● Exercise objective: From the records below, transcribe only the lines running from the one with "reservable (NOC_STATUS.RSV_FREE). -/" through the one with "0x420 | .vdx440 => 0x440)". Keep both of those end lines.

[Records from a collection]
★ ★ ★ ★

-- ==== Sys2Proof/Machine/Access.lean ====
section
/-! DEFINITION. Who reaches what (R15, R123, R124, R308, R319, R323), access errors, and network accesses to design memory, service SRAM and the
vault (R155, R307, R311, R314, R325, R326). -/

namespace Sys2Proof.Machine

/-! Rights (R319, R323) -/

/-- Whether an initiator has secure rights: a core in secure state. -/
def initSecure : Init → Bool
  | .host _ => false
  | .core _ sec => sec

/-- Whether an initiator has service rights or more. Log 37 (DEDUCED). -/
def initService : Init → Bool
  | .host _ => false
  | .core k sec => sec || k.val < 4

/-- Whether an initiator reaches the blocks and the design memory of partition `p` (R123, R124, R323). -/
def Chip.reaches (c : Chip) (who : Init) (p : Nat) : Bool :=
  match who with
  | .host n => c.get .PTN_CFG_BIND p = n.val
  | .core k sec => sec || k.val < 4 || c.get .PTN_CFG_BIND p = 4

/-! Access errors (R15, R123, R307, R323) -/

/-- The block of access-error registers of an initiator: its port's, or the service complex's own. -/
def initGlb : Init → Nat
  | .host n => n.val
  | .core _ _ => 4

/-- Whether an initiator is a host that is lost and whose link is down (R131): a write of it that was still in flight is discarded without a trace. Log 124 (DEDUCED). -/
def Chip.hostGone (c : Chip) : Init → Bool
  | .host n => c.on .H_LOST n && !c.on .H_LINKUP n
  | .core _ _ => false

/-- Count and locate an access error in the global block of an initiator. -/
def Chip.accCount (c : Chip) (who : Init) (bar2 write : Bool) (off : Nat) : Chip :=
  let i := initGlb who
  let c := c.count .GLB_ACC_ERR_COUNT i 1
  if c.on .GLB_ACC_LOC_VALID i then c
  else
    (((c.set .GLB_ACC_LOC_VALID i 1).set .GLB_ACC_LOC_BAR2 i (b2n bar2)).set .GLB_ACC_LOC_WRITE i (b2n write)).set .GLB_ACC_LOC_OFFSET i off

/-- A register access under R15 that is not performed: counted, and answered as a non-existent register's; nothing is left of a write of a lost host (R131). -/
def Chip.accError (c : Chip) (who : Init) (write : Bool) (off : Nat) : Chip :=
  if write && c.hostGone who then c else (c.accCount who false write off).answer .netNoTarget 0xFFFFFFFF

/-- A register access that its initiator may not make (R123, R323). Log 88 (DEDUCED). -/
def Chip.denied (c : Chip) (who : Init) (write : Bool) (off : Nat) : Chip :=
  match who with
  | .host _ => c.accError who write off
  | .core k _ => c.coreDenied k
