-- ==== Sys2Proof/Machine/RegRead.lean ====
section
/-! DEFINITION. Reading registers (R12, R15, R16): the value that each field shows, and what a read does beyond showing it. -/

namespace Sys2Proof.Machine

/-! Fields that are computed -/

/-- Bit `d` for every die on which partition `p` owns a band (XCH_STATUS.DIES). -/
def Chip.ownedDies (c : Chip) (p : Nat) : Nat :=
  (List.range 4).foldl (fun v d => v + b2n ((List.range 16).any fun b => c.ownsBand p (16 * d + b)) * 2 ^ d) 0

/-- Bit `d` for every bridge d to d + 1 that partition `p` owns (XCH_STATUS.BRIDGES). -/
def Chip.ownedBridges (c : Chip) (p : Nat) : Nat :=
  (List.range 4).foldl (fun v d => v + b2n (c.bridgeOwner d = some p) * 2 ^ d) 0

/-- Whether the device table lists unit `u` (R183). -/
def latListed (u : Nat) : Bool := 1 ≤ u && u ≤ 7

/-- Slots per frame that the reservations of all partitions but `p` take (R317). -/
def Chip.reserved (c : Chip) (p : Nat) : Nat :=
  (((List.range 16).filter fun q => q ≠ p).map fun q => c.get .NOC_RSV_PACED q + c.get .NOC_RSV_PROBE q + c.get .NOC_RSV_DEEP q).sum

/-- Slots per frame still reservable (NOC_STATUS.RSV_FREE). -/
def Chip.rsvFree (c : Chip) : Nat := 56 - c.reserved 16

/-- The value that field `f` of instance `i` shows: what is stored, but for the fields that show other state. -/
def Chip.view (c : Chip) (a : Arr) (f : Fld) (i : Nat) : Nat :=
  match f with
  | .XCH_STATUS_BRIDGES => c.ownedBridges i
  | .XCH_STATUS_DIES => c.ownedDies i
  | .PMP_STATUS_RPHASE => c.rampPhase i
  | .PMP_STATUS_CMD_PEND => b2n (c.cmdPending .pmp i)
  | .PMP_HOLD_CAUSE_ACTIVE => causes c a i
  | .PMP_RATE_ECON => c.get .PMP_RATE_ECON 0
  | .PMP_RATE_CHANGING => c.get .PMP_RATE_CHANGING 0
  | .DM_STATUS_LC_DEV => c.latDevice 1
  | .DMC_STACK_STATUS_USED => c.stackUsed i
  | .MT_STATUS_PEND => b2n (c.cmdPending .mt 0)
  | .LDR_STATUS_PEND => b2n (c.loading i)
  | .PRB_STATUS_OCC => ceilDiv (c.occupancy i) 64
  | .PRB_STATUS_PEND => b2n (c.cmdPending .prb i)
  | .ELB_STATUS_OUT_USED => a.elUsed i
  | .ELB_STATUS_IN_USED => a.elInUsed c i
  | .ELB_STATUS_FULL => c.get .H_ELB_FULL i
  | .IOB_BANK_STATUS_SWITCHING => b2n (c.switching i)
  | .ETH_STATUS_LINK => b2n (c.ethLink i)
  | .ETH_TX_TS_VALID => bits (c.txTsTop i) 63 63
  | .ETH_TX_TS_MSGTYPE => bits (c.txTsTop i) 59 56
  | .ETH_TX_TS_SEQID => bits (c.txTsTop i) 55 40
  | .ETH_TX_TS_NS => bits (c.txTsTop i) 31 0
  | .DMA_PORT_STATUS_X16 => b2n c.x16
  | .DMA_CH_STATUS_BUSY => b2n (c.dmaBusy i)
  | .GLB_ID_PART => (match c.grade with | .vdx410 => 0x410 | .vdx420 => 0x420 | .vdx440 => 0x440)
  | .GLB_ID_STEP => b2n c.isB0
  | .GLB_ID_DIES => (match c.grade with | .vdx410 => 0x1 | .vdx420 => 0x3 | .vdx440 => 0xF)
  | .GLB_ID_TEMP => b2n c.suffixN
  | .GLB_PORT_X16 => b2n c.x16
  | .GLB_PORT_MASTER => i
  | .GLB_LAT_VAL_PRESENT => b2n (latListed (c.get .GLB_LAT_SEL_UNIT i))
  | .GLB_LAT_VAL_EXACT => b2n (latExact (c.get .GLB_LAT_SEL_UNIT i))
  | .GLB_LAT_VAL_LARGEST => latLargest (c.get .GLB_LAT_SEL_UNIT i)
  | .GLB_LAT_VAL_DEFAULT => latDefault (c.get .GLB_LAT_SEL_UNIT i)
  | .GLB_LAT_VAL_DEVICE => c.latDevice (c.get .GLB_LAT_SEL_UNIT i)
  | .NOC_STATUS_TAGS_HI => bits (tagsUsed c a) 16 10
  | .NOC_STATUS_TAGS_LO => bits (tagsUsed c a) 9 0
  | .NOC_STATUS_RSV_FREE => c.rsvFree
  | .SVC_CTL_RUN => c.runs i
  | .SVC_ENTRY_ADDR => c.entry i
  | .SCH_STATUS_BP => b2n (c.posts ≠ [])
  | .SCH_STATUS_MS_USED => c.tokens.length
  | .SCH_STATUS_SUMP_USED => c.sump.length
  | .IC_SRC_CFG_SECURE => b2n (c.icSecure i)
  | .IC_RUNPRIO_PRIO => c.icRunPrio i
  | .TRC_STATUS_SEC_ALLOWED => b2n c.secAllowed
  | .TRC_STATUS_OCC => c.trc.length
  | .DBG_STATUS_NONCE => c.nonce
  | .FLT_SRC_SW => c.get .FLT_CTL_SW_ASSERT 0
  | .FLT_SRC_THERM => b2n c.thermCrit
  | .FLT_SRC_RIM => bit c.fltSrc 16
  | .FLT_SRC_PUMP => c.fltPump
  | f => c.get f i

/-- The value of a register that holds instance `k` of its fields. Write-only and reserved bits read 0 (R12, R14). -/
def Chip.regValue (c : Chip) (a : Arr) (d : RegDef) (k : Nat) : Nat :=
  d.fields.foldl
    (fun v x => v + (if x.acc = .wo then 0 else c.view a x.fld (k * x.fc + x.fi) % 2 ^ (x.hi + 1 - x.lo)) * 2 ^ x.lo) 0

/-! What a read does -/

/-- Read-to-clear fields are cleared by a read (R12); PMP_LAG_MAX is set to the current LAG instead. -/
def Chip.readClear (c : Chip) (k : Nat) (x : FieldDef) : Chip :=
  if x.acc ≠ .rc then c
  else if x.fld = .PMP_LAG_MAX_MAX then c.set x.fld k (c.get .PMP_STATUS_LAG k)
  else c.set x.fld (k * x.fc + x.fi) 0

/-- The value of FLT_LOG for an entry (R407). -/
def FltEntry.word (e : FltEntry) : Nat := 2 ^ 63 + e.code % 256 * 2 ^ 40 + e.part % 16 * 2 ^ 36 + e.dom % 2 * 2 ^ 32 + e.time % 2 ^ 32

/-- Whether an entry names a partition (R407). -/
def FltEntry.named (e : FltEntry) : Bool := e.code ≤ fltDeepUe || e.code = fltBridgeUe || e.code = fltLinkFail

/-- The service firmware of cores 2 and 3, which has read an entry that names a partition, sends it to that partition's bound host as EVENT FAULT (R407). Log 183 (DEDUCED). -/
def Chip.fltTell (c : Chip) (who : Init) (e : FltEntry) : Chip :=
  let n := c.get .PTN_CFG_BIND e.part
  match who with
  | .core k _ => if (k.val = 2 || k.val = 3) && e.named && n < 4 && c.portExists n then c.utEventSend n 0x0003 (toBytes 8 e.word ++ toBytes 8 e.info) else c
  | .host _ => c

/-- The oldest entry of the fault log leaves it for FLT_LOG and FLT_LOG_INFO (R407): the value of FLT_LOG, 0 where the log is empty. Log 102 (DEDUCED). -/
def Chip.fltRead (c : Chip) (who : Init) : Nat × Chip :=
  match c.flt with
  | [] => (0, c)
  | e :: es =>
    (e.word, ({ c with flt := es }.set .FLT_LOG_INFO_INFO 0 e.info).fltTell who e)

/-- Read a register: its value, and the state the read leaves. `lo` tells that the low half is read. -/
def Chip.readReg (c : Chip) (a : Arr) (who : Init) (d : RegDef) (k : Nat) (lo : Bool) : Nat × Chip :=
  match d.reg with
  | .PMP_RESULT => c.readResult .pmp k
  | .PTN_RESULT => c.readResult .ptn k
  | .LDR_RESULT => c.readResult .ldr k
  | .PRB_RESULT => c.readResult .prb k
  | .MT_RESULT => c.readResult .mt k
  | .RIM_LD_RESULT => c.readResult .rimLd k
  | .PWR_RESULT => c.readResult .pwr k
  | .LQ_PRBS_ERR => c.prbsErrRead k
  | .LQ_DFE => c.readDfe k
  | .AGP_IN => c.agpIn k
  | .FLT_LOG => if lo then c.fltRead who else (0, c)
  | .ETH_TX_TS => (c.txTsTop k, if lo then c.txTsPop k else c)
  | .MBX_MSG => (match c.mbxEndOf who (k / 16) with | some e => c.mbxRead e (k / 16) (k % 16) | none => (0, c))
  | .SCH_TAKE => let c := c.coreTake k; (c.resp.value, c)
  | .IC_CLAIM => c.icClaim k
  | _ => (c.regValue a d k, d.fields.foldl (fun c x => c.readClear k x) c)

end Sys2Proof.Machine
end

★ ★ ★ ★

● Finished task:
/-- Slots per frame still reservable (NOC_STATUS.RSV_FREE). -/
def Chip.rsvFree (c : Chip) : Nat := 56 - c.reserved 16

/-- The value that field `f` of instance `i` shows: what is stored, but for the fields that show other state. -/
def Chip.view (c : Chip) (a : Arr) (f : Fld) (i : Nat) : Nat :=
  match f with
  | .XCH_STATUS_BRIDGES => c.ownedBridges i
  | .XCH_STATUS_DIES => c.ownedDies i
  | .PMP_STATUS_RPHASE => c.rampPhase i
  | .PMP_STATUS_CMD_PEND => b2n (c.cmdPending .pmp i)
  | .PMP_HOLD_CAUSE_ACTIVE => causes c a i
  | .PMP_RATE_ECON => c.get .PMP_RATE_ECON 0
  | .PMP_RATE_CHANGING => c.get .PMP_RATE_CHANGING 0
  | .DM_STATUS_LC_DEV => c.latDevice 1
  | .DMC_STACK_STATUS_USED => c.stackUsed i
  | .MT_STATUS_PEND => b2n (c.cmdPending .mt 0)
  | .LDR_STATUS_PEND => b2n (c.loading i)
  | .PRB_STATUS_OCC => ceilDiv (c.occupancy i) 64
  | .PRB_STATUS_PEND => b2n (c.cmdPending .prb i)
  | .ELB_STATUS_OUT_USED => a.elUsed i
  | .ELB_STATUS_IN_USED => a.elInUsed c i
  | .ELB_STATUS_FULL => c.get .H_ELB_FULL i
  | .IOB_BANK_STATUS_SWITCHING => b2n (c.switching i)
  | .ETH_STATUS_LINK => b2n (c.ethLink i)
  | .ETH_TX_TS_VALID => bits (c.txTsTop i) 63 63
  | .ETH_TX_TS_MSGTYPE => bits (c.txTsTop i) 59 56
  | .ETH_TX_TS_SEQID => bits (c.txTsTop i) 55 40
  | .ETH_TX_TS_NS => bits (c.txTsTop i) 31 0
  | .DMA_PORT_STATUS_X16 => b2n c.x16
  | .DMA_CH_STATUS_BUSY => b2n (c.dmaBusy i)
  | .GLB_ID_PART => (match c.grade with | .vdx410 => 0x410 | .vdx420 => 0x420 | .vdx440 => 0x440)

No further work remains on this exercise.